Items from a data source
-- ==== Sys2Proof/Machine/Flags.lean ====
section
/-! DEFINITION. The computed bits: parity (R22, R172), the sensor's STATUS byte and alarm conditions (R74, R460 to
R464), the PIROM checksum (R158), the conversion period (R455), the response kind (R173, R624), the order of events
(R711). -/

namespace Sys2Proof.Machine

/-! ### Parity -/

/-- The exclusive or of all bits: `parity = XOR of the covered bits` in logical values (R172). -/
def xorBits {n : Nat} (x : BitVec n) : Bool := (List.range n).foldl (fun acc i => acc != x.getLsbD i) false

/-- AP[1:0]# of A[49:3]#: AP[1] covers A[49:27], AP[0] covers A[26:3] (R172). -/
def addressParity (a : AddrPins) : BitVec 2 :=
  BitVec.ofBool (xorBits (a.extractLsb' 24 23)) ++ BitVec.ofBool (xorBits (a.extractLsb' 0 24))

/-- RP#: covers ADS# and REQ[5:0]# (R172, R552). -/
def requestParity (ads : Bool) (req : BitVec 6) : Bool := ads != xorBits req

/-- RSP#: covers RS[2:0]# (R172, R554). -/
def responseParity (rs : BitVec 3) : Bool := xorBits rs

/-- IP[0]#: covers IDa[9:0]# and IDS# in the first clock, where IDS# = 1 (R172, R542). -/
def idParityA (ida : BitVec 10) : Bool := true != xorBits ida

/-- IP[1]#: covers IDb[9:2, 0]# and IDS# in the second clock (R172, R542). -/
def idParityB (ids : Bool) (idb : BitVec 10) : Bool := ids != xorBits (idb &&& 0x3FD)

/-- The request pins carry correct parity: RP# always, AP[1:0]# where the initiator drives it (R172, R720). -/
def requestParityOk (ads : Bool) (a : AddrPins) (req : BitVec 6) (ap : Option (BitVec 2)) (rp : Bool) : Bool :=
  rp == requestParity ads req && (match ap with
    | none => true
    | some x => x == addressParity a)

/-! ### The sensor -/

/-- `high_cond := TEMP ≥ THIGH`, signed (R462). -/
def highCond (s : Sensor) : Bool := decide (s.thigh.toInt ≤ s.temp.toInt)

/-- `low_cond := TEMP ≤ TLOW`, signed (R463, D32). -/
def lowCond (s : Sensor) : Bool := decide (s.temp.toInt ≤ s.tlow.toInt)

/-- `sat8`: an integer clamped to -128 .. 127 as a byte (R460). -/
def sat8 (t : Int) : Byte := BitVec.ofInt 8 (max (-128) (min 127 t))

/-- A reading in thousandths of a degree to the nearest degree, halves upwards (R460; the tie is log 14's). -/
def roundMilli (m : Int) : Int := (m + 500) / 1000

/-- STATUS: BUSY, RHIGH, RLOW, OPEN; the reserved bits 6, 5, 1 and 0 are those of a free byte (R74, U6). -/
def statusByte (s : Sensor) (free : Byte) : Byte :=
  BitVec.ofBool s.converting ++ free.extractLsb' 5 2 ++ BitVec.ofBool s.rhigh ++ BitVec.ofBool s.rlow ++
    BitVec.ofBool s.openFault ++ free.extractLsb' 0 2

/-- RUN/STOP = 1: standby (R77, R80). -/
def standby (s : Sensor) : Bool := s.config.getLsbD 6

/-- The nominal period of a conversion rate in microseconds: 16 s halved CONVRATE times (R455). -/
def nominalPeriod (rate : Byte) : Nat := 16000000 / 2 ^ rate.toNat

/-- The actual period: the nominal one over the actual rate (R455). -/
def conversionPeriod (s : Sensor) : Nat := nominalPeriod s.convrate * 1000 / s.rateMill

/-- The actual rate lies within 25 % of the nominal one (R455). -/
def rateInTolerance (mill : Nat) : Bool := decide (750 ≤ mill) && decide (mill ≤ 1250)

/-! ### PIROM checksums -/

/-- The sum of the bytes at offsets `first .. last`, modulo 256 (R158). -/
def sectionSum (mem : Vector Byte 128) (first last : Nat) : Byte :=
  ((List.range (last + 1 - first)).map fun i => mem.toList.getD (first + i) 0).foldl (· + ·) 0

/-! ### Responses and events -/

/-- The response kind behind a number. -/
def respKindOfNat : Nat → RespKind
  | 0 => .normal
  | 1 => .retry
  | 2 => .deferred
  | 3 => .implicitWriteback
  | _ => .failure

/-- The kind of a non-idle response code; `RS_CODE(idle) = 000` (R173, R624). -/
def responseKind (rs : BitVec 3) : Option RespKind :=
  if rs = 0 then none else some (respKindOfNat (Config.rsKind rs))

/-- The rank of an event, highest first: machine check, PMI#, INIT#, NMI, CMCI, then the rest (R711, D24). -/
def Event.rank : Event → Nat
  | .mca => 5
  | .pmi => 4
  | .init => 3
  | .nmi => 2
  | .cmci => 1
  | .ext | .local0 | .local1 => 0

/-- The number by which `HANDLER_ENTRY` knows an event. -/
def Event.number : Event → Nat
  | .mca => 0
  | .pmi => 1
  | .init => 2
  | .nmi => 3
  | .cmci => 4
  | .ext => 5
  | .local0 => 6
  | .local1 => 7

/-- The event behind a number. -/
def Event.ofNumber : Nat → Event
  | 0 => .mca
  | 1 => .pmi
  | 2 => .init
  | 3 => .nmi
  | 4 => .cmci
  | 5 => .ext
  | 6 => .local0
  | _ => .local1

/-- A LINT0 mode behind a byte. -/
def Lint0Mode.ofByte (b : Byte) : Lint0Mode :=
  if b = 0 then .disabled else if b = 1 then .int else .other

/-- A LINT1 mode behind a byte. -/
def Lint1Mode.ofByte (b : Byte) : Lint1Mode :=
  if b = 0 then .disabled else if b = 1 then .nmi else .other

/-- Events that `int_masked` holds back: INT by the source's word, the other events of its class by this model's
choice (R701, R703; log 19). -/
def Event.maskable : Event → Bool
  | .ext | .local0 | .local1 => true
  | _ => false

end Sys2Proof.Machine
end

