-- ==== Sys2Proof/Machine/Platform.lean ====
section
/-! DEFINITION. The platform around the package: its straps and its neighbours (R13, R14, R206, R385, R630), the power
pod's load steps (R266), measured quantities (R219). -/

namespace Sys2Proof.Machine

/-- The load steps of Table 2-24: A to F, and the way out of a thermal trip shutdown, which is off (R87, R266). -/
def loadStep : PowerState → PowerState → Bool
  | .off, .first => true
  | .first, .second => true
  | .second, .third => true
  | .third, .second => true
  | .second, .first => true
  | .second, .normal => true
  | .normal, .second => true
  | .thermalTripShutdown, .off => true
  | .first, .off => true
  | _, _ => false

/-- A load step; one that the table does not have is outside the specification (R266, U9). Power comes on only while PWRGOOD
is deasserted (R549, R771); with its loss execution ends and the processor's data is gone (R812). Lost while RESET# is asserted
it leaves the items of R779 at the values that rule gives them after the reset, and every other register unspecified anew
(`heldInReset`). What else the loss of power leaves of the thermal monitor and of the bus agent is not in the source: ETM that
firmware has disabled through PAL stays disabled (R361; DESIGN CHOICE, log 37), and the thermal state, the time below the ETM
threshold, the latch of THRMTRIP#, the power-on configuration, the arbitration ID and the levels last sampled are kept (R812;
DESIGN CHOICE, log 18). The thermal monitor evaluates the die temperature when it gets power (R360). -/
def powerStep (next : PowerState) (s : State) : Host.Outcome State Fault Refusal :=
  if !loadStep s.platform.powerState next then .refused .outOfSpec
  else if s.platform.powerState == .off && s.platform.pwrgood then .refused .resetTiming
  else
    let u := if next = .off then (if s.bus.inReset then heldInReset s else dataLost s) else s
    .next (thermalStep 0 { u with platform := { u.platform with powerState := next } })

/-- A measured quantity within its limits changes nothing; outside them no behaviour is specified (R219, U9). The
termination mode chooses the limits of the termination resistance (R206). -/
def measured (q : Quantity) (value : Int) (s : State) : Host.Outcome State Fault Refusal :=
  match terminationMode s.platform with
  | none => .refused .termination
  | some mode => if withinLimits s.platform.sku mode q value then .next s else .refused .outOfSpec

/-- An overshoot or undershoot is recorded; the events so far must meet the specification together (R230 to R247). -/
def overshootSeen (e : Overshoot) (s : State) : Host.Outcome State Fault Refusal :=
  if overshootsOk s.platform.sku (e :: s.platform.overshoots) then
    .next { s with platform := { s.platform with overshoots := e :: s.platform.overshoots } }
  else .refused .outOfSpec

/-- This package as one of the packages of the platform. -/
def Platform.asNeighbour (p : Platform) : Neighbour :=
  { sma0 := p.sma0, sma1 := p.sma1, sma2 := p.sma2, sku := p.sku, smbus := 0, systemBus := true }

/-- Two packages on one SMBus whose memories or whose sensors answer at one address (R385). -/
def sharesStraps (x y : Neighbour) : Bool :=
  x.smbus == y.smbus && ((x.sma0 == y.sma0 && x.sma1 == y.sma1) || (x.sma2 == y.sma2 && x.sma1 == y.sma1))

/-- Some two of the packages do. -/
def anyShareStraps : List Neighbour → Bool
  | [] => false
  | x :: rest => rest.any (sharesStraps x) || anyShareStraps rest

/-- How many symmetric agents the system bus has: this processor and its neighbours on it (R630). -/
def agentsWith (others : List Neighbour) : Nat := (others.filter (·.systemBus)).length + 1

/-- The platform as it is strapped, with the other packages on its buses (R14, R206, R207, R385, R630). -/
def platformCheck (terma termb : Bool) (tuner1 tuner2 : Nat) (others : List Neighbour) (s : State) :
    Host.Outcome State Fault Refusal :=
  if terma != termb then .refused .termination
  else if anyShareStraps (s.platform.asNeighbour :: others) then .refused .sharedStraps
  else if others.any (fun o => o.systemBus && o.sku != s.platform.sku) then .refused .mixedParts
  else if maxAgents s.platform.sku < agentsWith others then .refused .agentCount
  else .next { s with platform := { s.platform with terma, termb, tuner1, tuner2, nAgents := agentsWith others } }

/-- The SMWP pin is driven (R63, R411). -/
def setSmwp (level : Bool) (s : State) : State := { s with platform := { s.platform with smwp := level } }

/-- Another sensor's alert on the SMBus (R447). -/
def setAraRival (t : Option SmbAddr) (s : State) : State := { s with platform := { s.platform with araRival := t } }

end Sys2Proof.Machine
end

What is expected: Looking at the data above, give the number of lines that include "getLsbD"; add nothing else.

Finished exercise: 2